(Saved entries)

----

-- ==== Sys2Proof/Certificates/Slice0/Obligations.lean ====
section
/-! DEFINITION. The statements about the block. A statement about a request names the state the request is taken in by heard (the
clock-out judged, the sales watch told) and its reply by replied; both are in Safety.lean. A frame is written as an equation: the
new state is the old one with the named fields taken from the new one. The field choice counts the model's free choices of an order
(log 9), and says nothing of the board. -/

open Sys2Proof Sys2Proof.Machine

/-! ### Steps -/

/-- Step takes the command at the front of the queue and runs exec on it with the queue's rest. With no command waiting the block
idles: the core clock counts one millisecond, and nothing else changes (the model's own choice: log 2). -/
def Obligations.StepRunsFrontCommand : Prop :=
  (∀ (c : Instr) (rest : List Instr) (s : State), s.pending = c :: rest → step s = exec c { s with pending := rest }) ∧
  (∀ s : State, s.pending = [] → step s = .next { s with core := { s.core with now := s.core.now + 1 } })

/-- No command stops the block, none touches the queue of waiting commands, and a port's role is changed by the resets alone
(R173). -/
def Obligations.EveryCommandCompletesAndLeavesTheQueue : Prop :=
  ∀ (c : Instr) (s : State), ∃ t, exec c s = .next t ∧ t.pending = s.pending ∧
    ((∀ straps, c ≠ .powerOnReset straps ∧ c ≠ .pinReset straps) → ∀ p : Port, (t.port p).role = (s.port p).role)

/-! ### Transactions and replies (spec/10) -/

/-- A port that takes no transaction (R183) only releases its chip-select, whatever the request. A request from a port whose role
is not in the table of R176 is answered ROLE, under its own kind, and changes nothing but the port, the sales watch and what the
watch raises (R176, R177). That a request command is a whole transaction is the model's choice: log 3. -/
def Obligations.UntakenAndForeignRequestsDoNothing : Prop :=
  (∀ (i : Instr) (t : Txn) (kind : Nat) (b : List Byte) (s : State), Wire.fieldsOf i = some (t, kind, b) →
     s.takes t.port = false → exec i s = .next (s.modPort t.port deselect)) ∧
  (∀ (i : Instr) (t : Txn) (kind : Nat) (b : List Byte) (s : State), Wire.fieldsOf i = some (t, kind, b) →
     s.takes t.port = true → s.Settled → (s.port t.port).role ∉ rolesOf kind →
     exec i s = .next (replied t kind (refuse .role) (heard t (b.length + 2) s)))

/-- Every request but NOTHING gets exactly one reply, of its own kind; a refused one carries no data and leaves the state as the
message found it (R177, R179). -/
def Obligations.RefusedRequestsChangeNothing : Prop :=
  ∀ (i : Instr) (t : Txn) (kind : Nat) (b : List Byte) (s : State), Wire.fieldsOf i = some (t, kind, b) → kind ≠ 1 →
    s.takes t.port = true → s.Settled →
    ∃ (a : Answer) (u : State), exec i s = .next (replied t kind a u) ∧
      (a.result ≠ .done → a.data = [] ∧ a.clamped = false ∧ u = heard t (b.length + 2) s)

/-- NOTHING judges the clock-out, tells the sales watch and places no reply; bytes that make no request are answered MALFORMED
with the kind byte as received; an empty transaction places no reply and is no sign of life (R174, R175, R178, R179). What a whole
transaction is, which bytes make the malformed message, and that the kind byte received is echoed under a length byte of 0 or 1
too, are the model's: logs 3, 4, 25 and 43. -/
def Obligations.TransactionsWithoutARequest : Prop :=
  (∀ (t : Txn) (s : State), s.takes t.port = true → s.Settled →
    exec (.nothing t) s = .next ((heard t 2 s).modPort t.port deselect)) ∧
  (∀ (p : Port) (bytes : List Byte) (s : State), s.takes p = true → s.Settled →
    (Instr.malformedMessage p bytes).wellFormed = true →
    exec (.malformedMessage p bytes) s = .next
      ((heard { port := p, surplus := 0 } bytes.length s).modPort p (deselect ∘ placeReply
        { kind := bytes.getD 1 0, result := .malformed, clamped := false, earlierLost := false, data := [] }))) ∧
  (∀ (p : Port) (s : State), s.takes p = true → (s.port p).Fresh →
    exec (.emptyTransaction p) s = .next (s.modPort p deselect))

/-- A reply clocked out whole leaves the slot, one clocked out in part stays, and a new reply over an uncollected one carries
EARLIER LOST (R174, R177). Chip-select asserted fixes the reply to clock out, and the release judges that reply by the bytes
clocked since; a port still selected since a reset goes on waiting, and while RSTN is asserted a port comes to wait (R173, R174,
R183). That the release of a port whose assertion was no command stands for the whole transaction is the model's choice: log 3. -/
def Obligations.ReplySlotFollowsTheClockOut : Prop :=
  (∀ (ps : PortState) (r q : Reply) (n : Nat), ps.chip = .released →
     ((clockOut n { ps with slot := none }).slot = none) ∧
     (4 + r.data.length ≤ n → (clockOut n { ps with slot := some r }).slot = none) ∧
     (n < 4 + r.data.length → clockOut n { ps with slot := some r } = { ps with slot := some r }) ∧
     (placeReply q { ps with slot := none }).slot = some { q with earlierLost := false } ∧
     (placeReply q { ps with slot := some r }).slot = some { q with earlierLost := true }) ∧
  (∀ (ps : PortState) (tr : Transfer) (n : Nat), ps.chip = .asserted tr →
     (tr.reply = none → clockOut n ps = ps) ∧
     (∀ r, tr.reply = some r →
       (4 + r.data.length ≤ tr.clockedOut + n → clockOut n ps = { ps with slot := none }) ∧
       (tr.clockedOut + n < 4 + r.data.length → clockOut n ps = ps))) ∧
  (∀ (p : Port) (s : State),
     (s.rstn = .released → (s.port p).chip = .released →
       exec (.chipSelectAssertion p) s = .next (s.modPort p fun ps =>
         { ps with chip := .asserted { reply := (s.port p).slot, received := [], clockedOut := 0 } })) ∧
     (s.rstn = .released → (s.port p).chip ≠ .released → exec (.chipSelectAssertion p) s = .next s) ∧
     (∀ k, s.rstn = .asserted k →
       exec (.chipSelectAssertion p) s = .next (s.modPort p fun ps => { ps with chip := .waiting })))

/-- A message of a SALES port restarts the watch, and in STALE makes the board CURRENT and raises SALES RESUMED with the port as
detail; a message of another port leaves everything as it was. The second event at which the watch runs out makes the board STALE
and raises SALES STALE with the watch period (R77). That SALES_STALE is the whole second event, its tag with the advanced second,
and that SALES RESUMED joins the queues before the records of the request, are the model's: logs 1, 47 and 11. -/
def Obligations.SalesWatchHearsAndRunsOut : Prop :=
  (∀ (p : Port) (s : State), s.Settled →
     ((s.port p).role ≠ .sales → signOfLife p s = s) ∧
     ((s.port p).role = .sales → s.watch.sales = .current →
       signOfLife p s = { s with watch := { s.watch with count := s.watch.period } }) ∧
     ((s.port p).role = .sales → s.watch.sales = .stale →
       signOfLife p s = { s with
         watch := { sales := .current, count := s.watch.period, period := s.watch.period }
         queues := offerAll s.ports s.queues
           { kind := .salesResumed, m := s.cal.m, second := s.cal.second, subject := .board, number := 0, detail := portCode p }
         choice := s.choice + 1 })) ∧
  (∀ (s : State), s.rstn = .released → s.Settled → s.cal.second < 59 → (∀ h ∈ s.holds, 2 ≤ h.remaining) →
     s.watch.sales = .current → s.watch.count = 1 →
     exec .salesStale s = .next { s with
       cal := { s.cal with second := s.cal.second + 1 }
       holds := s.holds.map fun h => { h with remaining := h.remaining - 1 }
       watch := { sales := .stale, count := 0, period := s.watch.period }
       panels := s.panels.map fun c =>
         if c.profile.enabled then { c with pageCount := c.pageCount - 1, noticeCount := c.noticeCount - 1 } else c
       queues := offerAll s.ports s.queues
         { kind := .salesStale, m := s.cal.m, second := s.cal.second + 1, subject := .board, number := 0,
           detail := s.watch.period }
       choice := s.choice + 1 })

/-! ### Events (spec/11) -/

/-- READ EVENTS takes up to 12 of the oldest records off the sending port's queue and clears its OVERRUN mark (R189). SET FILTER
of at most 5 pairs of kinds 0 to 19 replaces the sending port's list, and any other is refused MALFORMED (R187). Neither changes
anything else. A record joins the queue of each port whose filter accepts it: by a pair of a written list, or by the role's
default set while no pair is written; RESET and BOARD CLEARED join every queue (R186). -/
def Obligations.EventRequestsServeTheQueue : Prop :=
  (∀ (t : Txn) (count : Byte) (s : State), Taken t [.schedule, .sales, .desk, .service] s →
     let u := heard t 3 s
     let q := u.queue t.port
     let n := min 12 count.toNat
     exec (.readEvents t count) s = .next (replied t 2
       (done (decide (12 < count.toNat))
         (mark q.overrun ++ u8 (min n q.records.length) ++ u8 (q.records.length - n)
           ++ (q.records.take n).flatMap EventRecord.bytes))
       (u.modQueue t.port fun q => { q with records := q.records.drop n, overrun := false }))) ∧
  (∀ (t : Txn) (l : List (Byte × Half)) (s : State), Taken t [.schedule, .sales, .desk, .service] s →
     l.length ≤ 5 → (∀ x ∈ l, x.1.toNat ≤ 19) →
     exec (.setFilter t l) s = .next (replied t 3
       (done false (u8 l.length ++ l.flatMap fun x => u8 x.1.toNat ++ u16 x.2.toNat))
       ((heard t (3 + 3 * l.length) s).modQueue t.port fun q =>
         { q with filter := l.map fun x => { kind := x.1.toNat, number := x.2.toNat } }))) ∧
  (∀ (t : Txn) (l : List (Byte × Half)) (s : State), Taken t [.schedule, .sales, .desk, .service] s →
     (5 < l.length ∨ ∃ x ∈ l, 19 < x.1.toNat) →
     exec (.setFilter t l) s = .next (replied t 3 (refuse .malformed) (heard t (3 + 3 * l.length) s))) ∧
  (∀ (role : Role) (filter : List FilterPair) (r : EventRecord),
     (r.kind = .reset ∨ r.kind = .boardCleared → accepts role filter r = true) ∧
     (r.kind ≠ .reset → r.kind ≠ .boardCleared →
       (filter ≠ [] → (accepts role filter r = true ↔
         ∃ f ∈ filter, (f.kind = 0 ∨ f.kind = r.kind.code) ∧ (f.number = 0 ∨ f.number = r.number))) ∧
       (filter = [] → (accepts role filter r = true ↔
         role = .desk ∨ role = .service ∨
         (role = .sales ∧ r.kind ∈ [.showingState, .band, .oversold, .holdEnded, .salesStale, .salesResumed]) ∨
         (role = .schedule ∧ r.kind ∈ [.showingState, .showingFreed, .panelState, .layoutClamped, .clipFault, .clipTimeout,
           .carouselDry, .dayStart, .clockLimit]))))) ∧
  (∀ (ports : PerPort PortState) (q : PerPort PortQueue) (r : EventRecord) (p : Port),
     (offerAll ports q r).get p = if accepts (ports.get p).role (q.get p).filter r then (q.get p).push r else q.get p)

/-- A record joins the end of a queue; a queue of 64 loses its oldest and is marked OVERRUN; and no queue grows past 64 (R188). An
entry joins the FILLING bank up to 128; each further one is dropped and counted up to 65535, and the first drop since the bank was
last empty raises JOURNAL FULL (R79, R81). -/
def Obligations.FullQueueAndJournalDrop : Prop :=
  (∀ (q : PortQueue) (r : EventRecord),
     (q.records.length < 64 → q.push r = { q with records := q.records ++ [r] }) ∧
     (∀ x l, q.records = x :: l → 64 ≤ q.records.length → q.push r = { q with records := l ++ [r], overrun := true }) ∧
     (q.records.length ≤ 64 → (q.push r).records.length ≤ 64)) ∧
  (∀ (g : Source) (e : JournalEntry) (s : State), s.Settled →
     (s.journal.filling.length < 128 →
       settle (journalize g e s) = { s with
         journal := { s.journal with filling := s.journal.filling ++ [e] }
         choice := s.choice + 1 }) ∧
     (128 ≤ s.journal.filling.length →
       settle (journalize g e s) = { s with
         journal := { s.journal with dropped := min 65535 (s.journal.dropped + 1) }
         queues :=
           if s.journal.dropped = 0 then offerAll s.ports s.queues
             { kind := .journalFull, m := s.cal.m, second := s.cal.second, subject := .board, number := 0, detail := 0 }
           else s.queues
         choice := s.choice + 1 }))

----

Exercise description> Your answer must be the lines above from the one containing "(done false (u8" to the one containing "(∀ (role : Role)", both included, restated word for word.

Your response>
       (done false (u8 l.length ++ l.flatMap fun x => u8 x.1.toNat ++ u16 x.2.toNat))
       ((heard t (3 + 3 * l.length) s).modQueue t.port fun q =>
         { q with filter := l.map fun x => { kind := x.1.toNat, number := x.2.toNat } }))) ∧
  (∀ (t : Txn) (l : List (Byte × Half)) (s : State), Taken t [.schedule, .sales, .desk, .service] s →
     (5 < l.length ∨ ∃ x ∈ l, 19 < x.1.toNat) →
     exec (.setFilter t l) s = .next (replied t 3 (refuse .malformed) (heard t (3 + 3 * l.length) s))) ∧
  (∀ (role : Role) (filter : List FilterPair) (r : EventRecord),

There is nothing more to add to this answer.